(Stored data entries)
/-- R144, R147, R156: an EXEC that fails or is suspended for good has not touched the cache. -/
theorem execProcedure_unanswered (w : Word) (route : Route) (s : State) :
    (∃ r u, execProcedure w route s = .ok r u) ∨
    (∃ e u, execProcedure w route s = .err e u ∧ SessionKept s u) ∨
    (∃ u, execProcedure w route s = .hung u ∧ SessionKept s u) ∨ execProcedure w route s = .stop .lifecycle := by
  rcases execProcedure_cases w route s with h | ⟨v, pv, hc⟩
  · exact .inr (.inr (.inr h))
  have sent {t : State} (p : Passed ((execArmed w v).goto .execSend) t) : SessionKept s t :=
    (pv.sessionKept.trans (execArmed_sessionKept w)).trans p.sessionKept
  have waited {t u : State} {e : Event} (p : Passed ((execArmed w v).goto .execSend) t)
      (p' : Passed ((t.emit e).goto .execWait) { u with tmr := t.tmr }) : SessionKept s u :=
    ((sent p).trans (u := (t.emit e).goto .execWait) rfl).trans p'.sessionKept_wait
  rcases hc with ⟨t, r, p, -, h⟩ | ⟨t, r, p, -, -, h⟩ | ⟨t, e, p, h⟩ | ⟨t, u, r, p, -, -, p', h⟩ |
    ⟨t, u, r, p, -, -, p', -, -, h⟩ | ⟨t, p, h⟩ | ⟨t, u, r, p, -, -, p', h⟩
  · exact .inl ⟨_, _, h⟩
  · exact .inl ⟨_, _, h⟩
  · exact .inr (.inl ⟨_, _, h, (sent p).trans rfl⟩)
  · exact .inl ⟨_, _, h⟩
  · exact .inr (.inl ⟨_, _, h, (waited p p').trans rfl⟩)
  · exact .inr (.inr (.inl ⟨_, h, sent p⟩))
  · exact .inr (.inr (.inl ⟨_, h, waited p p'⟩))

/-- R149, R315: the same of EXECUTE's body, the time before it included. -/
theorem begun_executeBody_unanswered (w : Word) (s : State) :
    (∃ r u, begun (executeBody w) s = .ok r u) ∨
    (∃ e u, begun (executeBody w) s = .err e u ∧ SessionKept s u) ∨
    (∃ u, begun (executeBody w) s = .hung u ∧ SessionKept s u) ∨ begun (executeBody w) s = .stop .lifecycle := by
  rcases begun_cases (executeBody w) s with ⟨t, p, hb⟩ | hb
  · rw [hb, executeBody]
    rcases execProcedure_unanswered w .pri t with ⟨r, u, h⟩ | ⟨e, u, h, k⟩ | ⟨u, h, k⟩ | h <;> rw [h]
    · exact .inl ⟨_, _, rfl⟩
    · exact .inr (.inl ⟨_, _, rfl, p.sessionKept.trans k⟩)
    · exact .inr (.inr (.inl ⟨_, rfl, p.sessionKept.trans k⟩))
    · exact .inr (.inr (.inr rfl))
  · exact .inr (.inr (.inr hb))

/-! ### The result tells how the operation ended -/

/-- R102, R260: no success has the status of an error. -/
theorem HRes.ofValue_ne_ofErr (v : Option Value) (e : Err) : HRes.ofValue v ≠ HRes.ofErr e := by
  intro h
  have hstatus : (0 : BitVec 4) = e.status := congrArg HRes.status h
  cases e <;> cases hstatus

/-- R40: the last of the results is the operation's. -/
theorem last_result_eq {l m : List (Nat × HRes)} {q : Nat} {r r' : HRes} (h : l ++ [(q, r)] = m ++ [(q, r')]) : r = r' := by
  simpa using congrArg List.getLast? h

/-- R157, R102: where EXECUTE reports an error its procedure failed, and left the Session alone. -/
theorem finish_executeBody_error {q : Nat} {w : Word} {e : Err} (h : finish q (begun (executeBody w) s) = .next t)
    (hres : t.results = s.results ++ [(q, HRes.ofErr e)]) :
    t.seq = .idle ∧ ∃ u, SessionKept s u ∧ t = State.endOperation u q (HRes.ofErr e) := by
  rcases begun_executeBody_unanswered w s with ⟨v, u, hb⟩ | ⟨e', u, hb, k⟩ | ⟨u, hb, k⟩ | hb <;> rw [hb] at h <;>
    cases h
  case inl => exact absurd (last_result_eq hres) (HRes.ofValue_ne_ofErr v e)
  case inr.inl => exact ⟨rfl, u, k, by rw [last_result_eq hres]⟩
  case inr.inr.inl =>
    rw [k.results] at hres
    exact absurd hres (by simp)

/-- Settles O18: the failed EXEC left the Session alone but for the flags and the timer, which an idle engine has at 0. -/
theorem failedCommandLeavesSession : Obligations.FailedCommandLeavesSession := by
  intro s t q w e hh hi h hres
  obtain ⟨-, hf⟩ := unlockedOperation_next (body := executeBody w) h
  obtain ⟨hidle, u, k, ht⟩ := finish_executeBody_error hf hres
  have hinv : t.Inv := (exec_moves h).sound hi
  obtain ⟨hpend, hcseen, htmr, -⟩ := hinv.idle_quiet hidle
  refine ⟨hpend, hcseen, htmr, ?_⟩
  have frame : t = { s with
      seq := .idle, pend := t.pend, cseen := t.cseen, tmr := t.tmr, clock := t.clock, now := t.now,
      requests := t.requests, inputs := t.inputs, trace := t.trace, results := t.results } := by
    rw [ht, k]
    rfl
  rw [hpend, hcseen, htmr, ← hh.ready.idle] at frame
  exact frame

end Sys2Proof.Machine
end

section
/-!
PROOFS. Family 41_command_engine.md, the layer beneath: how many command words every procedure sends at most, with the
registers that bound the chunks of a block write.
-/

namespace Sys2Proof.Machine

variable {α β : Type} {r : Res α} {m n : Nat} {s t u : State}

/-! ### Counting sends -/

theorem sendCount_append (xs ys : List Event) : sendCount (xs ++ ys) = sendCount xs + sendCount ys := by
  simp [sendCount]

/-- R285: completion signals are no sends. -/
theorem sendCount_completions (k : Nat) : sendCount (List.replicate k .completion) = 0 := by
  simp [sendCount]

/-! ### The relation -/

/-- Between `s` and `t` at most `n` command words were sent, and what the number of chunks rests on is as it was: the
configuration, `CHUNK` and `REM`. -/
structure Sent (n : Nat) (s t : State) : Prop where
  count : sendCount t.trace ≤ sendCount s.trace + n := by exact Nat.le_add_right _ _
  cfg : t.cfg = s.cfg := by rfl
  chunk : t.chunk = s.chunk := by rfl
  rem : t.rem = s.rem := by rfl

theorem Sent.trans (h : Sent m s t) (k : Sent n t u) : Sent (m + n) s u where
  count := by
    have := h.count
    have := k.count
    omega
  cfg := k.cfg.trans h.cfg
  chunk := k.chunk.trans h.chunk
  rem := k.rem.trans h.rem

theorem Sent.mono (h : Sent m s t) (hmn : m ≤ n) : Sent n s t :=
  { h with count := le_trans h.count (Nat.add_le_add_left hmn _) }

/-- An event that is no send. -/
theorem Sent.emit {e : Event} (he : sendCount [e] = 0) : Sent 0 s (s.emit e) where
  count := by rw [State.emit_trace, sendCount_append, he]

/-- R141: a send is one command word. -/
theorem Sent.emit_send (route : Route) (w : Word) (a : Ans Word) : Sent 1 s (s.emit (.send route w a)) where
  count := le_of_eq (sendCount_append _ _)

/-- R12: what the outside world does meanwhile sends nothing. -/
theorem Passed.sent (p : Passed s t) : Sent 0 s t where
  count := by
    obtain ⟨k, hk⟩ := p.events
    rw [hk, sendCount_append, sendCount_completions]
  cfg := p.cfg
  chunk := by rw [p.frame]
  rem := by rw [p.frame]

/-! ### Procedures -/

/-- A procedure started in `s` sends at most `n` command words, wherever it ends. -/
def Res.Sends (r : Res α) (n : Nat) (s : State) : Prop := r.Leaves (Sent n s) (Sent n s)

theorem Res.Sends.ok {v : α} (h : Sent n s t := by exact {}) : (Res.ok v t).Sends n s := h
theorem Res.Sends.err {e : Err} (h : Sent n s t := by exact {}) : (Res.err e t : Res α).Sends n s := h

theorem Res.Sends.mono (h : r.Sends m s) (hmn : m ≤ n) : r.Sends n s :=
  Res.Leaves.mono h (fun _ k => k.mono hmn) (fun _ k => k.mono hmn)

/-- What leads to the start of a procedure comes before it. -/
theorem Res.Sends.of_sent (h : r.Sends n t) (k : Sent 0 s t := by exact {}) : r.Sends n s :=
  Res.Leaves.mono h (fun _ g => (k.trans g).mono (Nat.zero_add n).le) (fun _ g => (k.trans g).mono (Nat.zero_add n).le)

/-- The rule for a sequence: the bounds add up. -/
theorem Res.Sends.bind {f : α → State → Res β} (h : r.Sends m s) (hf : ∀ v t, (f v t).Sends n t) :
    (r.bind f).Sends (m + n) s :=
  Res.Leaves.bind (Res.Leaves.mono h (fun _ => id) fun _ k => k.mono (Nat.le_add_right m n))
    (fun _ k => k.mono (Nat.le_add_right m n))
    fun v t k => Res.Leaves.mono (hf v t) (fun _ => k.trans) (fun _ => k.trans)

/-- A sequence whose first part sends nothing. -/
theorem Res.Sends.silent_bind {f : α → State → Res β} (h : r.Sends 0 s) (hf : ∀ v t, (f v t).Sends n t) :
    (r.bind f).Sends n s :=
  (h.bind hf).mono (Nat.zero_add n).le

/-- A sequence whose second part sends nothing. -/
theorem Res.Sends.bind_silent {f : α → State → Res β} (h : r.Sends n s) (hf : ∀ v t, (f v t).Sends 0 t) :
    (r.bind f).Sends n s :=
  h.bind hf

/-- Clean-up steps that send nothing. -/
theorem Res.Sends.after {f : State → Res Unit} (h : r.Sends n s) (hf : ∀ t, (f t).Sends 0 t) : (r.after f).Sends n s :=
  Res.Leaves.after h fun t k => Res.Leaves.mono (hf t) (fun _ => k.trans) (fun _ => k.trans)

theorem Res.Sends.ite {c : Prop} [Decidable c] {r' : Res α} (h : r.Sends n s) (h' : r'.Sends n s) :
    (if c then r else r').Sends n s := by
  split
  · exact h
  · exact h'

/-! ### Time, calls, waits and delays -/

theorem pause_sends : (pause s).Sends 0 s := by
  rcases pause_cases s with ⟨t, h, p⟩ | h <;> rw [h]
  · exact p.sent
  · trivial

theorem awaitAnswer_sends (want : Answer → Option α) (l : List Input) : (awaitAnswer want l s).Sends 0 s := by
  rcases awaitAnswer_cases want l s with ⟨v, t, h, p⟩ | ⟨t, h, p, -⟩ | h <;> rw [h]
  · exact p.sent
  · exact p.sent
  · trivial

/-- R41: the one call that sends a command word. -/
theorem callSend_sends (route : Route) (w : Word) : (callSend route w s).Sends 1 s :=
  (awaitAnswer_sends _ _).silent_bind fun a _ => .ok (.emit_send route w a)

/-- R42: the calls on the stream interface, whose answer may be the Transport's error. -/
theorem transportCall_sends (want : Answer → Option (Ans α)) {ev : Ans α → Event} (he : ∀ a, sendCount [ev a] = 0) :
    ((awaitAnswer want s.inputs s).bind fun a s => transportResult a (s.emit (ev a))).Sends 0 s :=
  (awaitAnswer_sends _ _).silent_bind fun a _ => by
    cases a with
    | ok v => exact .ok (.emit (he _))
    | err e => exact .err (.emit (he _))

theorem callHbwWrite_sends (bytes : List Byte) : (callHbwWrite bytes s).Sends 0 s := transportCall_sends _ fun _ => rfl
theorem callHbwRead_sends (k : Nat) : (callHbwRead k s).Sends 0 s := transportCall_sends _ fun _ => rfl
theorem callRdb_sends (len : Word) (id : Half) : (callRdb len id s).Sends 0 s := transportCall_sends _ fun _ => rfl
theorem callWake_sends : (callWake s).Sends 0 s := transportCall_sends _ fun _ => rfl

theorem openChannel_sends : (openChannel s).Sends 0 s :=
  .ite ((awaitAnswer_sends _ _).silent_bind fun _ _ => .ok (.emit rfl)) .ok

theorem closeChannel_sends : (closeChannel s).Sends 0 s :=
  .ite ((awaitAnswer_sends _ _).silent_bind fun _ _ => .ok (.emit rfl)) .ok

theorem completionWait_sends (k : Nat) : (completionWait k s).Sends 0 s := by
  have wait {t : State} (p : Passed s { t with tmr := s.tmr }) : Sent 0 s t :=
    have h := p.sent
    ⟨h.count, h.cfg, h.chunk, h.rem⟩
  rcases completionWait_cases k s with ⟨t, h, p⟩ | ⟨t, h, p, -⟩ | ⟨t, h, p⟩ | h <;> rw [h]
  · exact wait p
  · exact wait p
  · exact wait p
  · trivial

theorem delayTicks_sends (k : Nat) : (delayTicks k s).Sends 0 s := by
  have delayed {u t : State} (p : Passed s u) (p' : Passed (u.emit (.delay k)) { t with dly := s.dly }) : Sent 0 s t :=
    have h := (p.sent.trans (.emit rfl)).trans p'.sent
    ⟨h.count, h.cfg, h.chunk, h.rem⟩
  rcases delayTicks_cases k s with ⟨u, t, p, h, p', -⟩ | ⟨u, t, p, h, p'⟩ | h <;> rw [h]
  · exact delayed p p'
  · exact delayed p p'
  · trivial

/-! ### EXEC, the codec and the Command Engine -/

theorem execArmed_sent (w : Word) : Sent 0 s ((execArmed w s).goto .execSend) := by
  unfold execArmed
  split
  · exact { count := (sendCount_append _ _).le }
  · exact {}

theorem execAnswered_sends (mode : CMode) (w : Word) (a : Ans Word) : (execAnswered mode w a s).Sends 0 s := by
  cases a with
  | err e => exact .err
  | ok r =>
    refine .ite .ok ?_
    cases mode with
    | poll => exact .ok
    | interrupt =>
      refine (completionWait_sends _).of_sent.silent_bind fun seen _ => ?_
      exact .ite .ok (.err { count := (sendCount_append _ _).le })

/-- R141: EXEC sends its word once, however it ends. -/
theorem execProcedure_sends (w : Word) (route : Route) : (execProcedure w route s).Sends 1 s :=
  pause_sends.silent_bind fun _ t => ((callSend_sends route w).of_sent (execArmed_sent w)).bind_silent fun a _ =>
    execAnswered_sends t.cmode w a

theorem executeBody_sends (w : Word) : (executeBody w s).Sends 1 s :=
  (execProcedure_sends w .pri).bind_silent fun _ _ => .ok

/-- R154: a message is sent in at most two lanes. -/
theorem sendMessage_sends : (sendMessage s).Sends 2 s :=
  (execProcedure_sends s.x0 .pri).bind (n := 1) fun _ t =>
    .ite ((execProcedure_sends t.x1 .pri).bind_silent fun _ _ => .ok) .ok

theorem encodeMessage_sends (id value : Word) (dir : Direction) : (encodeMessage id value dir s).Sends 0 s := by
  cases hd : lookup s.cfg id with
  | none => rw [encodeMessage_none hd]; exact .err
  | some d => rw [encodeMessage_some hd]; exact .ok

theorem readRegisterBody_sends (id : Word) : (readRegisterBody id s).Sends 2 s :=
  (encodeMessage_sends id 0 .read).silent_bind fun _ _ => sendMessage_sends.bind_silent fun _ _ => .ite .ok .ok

* * *

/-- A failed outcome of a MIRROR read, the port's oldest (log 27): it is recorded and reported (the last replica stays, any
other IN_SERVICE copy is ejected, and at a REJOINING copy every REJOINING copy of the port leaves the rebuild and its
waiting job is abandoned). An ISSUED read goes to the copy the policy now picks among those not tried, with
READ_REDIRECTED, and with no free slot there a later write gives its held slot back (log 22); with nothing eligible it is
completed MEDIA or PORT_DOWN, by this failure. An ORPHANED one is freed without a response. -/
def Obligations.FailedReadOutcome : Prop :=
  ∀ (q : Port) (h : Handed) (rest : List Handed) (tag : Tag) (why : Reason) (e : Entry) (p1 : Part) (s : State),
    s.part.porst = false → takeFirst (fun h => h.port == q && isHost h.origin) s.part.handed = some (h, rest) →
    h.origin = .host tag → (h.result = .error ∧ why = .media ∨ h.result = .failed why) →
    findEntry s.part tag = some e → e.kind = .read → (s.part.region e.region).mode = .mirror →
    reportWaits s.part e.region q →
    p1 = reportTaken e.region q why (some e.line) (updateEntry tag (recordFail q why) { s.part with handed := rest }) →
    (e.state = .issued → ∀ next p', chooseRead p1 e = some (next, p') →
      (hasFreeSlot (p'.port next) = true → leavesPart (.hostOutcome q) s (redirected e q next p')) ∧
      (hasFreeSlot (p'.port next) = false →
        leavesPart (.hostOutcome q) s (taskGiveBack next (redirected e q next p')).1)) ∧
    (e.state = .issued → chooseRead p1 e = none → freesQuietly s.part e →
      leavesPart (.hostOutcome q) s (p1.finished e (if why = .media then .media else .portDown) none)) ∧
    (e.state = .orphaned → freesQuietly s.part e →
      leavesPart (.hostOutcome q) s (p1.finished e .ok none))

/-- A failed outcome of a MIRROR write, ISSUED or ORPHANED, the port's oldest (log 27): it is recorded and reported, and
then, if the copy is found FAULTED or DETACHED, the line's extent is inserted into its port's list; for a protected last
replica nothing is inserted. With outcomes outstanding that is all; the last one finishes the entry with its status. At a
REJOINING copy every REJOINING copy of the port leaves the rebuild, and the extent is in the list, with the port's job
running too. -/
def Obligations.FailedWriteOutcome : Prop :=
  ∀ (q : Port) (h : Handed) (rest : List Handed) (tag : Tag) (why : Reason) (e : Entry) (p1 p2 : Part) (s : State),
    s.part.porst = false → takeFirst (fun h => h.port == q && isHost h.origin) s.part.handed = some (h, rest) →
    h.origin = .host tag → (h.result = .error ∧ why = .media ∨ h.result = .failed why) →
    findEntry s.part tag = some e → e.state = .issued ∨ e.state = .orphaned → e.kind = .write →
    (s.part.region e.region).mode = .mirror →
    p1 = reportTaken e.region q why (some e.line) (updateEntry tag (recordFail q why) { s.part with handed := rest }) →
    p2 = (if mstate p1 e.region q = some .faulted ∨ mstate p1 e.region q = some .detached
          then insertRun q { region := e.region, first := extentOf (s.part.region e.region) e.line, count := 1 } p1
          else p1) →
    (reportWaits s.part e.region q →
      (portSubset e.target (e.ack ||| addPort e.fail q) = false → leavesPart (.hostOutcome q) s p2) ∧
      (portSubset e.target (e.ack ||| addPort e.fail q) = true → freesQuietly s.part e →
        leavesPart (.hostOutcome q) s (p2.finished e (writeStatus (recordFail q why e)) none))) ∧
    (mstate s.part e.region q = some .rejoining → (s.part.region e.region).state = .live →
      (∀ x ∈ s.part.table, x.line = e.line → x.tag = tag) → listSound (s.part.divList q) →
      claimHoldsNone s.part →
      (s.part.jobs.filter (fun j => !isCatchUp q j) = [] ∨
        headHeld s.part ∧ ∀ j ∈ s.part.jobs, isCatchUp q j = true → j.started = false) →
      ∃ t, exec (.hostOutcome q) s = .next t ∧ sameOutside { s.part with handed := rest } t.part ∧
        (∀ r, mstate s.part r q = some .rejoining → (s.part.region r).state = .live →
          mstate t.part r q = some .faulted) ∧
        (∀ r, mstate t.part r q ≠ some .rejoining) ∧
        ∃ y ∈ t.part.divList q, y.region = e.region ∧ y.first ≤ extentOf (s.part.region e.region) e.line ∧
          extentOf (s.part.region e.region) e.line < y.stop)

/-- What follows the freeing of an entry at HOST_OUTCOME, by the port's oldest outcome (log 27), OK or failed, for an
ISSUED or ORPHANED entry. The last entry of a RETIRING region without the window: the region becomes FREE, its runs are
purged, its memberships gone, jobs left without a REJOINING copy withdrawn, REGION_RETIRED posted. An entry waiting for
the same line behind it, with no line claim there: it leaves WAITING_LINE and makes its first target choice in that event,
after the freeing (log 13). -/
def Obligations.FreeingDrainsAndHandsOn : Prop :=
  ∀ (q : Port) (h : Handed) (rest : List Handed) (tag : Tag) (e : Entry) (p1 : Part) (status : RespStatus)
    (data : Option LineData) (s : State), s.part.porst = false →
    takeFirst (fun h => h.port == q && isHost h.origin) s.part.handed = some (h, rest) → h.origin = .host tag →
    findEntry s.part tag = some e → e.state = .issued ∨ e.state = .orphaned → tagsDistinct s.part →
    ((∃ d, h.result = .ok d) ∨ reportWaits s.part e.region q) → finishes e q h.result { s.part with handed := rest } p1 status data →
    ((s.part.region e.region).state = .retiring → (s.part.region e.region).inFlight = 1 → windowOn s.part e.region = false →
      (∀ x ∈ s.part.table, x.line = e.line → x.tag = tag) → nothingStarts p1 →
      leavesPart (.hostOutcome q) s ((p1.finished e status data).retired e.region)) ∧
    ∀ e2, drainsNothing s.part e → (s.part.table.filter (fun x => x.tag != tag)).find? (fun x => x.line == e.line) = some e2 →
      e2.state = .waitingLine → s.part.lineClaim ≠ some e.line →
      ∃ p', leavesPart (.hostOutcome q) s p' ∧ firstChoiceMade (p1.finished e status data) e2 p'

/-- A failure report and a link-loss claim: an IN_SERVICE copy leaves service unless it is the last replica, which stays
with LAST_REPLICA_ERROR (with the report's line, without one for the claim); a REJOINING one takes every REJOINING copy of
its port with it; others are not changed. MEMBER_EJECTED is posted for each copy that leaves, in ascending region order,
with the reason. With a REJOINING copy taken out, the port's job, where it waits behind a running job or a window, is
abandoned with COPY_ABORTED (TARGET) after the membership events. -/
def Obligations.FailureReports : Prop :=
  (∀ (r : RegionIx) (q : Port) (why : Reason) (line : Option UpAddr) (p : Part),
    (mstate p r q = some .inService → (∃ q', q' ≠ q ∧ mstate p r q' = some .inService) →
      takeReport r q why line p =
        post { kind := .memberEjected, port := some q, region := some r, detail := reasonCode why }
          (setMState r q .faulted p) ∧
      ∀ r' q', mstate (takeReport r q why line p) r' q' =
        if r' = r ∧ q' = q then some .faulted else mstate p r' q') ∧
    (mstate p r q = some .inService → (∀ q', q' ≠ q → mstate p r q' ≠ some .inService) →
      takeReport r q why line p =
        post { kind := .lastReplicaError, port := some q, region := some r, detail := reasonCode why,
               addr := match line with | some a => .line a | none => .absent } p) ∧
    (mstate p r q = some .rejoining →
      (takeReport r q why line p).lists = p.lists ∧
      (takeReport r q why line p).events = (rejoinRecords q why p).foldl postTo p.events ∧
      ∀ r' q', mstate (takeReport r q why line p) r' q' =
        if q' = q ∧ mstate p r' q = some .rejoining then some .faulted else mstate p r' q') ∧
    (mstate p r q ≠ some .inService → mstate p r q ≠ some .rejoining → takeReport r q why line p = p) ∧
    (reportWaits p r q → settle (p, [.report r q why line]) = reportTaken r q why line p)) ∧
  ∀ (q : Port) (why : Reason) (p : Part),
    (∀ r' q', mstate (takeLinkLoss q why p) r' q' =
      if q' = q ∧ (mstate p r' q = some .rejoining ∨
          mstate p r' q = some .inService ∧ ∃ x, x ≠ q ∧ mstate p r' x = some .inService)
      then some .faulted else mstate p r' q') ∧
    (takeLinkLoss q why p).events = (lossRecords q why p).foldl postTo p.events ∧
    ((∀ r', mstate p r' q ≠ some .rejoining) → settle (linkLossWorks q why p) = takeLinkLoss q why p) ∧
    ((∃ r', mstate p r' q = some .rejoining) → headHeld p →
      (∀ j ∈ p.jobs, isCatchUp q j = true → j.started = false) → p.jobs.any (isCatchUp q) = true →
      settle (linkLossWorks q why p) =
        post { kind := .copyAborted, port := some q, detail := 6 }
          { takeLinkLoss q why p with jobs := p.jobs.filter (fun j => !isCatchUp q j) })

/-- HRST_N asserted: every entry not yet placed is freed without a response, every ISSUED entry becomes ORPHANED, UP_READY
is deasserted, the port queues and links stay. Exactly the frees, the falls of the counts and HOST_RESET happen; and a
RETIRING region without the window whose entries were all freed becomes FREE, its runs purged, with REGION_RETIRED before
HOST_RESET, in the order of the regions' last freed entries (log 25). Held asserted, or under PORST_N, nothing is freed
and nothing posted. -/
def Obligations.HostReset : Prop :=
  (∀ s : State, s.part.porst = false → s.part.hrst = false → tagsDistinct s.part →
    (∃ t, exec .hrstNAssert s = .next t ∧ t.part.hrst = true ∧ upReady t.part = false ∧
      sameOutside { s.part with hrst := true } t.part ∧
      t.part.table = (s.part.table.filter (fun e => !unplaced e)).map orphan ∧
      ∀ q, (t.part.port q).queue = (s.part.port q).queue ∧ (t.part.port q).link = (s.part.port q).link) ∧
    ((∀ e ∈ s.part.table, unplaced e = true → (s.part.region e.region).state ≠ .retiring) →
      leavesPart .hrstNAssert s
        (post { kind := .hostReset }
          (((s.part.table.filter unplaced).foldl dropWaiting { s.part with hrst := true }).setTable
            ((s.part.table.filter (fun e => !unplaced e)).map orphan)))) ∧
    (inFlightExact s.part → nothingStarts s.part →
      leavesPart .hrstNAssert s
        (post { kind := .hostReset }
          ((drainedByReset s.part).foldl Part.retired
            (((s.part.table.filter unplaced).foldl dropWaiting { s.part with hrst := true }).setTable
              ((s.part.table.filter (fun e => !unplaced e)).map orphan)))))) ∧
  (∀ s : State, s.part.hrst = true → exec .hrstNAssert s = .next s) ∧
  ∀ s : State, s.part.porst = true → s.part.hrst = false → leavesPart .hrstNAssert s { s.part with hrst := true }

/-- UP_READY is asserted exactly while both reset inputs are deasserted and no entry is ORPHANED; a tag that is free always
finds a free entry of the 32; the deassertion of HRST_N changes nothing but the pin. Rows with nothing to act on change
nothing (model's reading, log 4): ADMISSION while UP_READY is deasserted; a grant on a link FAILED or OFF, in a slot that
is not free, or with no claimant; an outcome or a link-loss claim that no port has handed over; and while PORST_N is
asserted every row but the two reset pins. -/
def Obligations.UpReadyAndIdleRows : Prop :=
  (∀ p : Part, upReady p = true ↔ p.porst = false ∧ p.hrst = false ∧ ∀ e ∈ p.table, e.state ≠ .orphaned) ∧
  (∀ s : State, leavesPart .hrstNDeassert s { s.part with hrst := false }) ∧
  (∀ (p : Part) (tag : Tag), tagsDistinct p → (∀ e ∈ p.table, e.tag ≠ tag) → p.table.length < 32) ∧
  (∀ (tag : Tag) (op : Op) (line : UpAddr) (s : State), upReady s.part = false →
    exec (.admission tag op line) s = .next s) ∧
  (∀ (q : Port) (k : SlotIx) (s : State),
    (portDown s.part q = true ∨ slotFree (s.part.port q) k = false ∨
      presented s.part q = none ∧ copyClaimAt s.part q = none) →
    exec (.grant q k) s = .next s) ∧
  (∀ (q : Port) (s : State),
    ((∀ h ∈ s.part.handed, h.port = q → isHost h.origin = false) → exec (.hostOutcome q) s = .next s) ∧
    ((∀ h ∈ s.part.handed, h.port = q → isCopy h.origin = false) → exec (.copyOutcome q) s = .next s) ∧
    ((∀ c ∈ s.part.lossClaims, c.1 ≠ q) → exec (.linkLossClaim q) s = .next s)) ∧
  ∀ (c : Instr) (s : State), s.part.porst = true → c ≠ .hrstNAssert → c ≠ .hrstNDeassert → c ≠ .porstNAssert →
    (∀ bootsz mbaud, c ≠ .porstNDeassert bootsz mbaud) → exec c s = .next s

**WHAT TO DO:** Print exactly the lines above from the one with "Command Engine -/" to the one with "cases hd : lookup s.cfg id with", including both.

**TASK ANSWER:**
/-! ### EXEC, the codec and the Command Engine -/

theorem execArmed_sent (w : Word) : Sent 0 s ((execArmed w s).goto .execSend) := by
  unfold execArmed
  split
  · exact { count := (sendCount_append _ _).le }
  · exact {}

theorem execAnswered_sends (mode : CMode) (w : Word) (a : Ans Word) : (execAnswered mode w a s).Sends 0 s := by
  cases a with
  | err e => exact .err
  | ok r =>
    refine .ite .ok ?_
    cases mode with
    | poll => exact .ok
    | interrupt =>
      refine (completionWait_sends _).of_sent.silent_bind fun seen _ => ?_
      exact .ite .ok (.err { count := (sendCount_append _ _).le })

/-- R141: EXEC sends its word once, however it ends. -/
theorem execProcedure_sends (w : Word) (route : Route) : (execProcedure w route s).Sends 1 s :=
  pause_sends.silent_bind fun _ t => ((callSend_sends route w).of_sent (execArmed_sent w)).bind_silent fun a _ =>
    execAnswered_sends t.cmode w a

theorem executeBody_sends (w : Word) : (executeBody w s).Sends 1 s :=
  (execProcedure_sends w .pri).bind_silent fun _ _ => .ok

/-- R154: a message is sent in at most two lanes. -/
theorem sendMessage_sends : (sendMessage s).Sends 2 s :=
  (execProcedure_sends s.x0 .pri).bind (n := 1) fun _ t =>
    .ite ((execProcedure_sends t.x1 .pri).bind_silent fun _ _ => .ok) .ok

theorem encodeMessage_sends (id value : Word) (dir : Direction) : (encodeMessage id value dir s).Sends 0 s := by
  cases hd : lookup s.cfg id with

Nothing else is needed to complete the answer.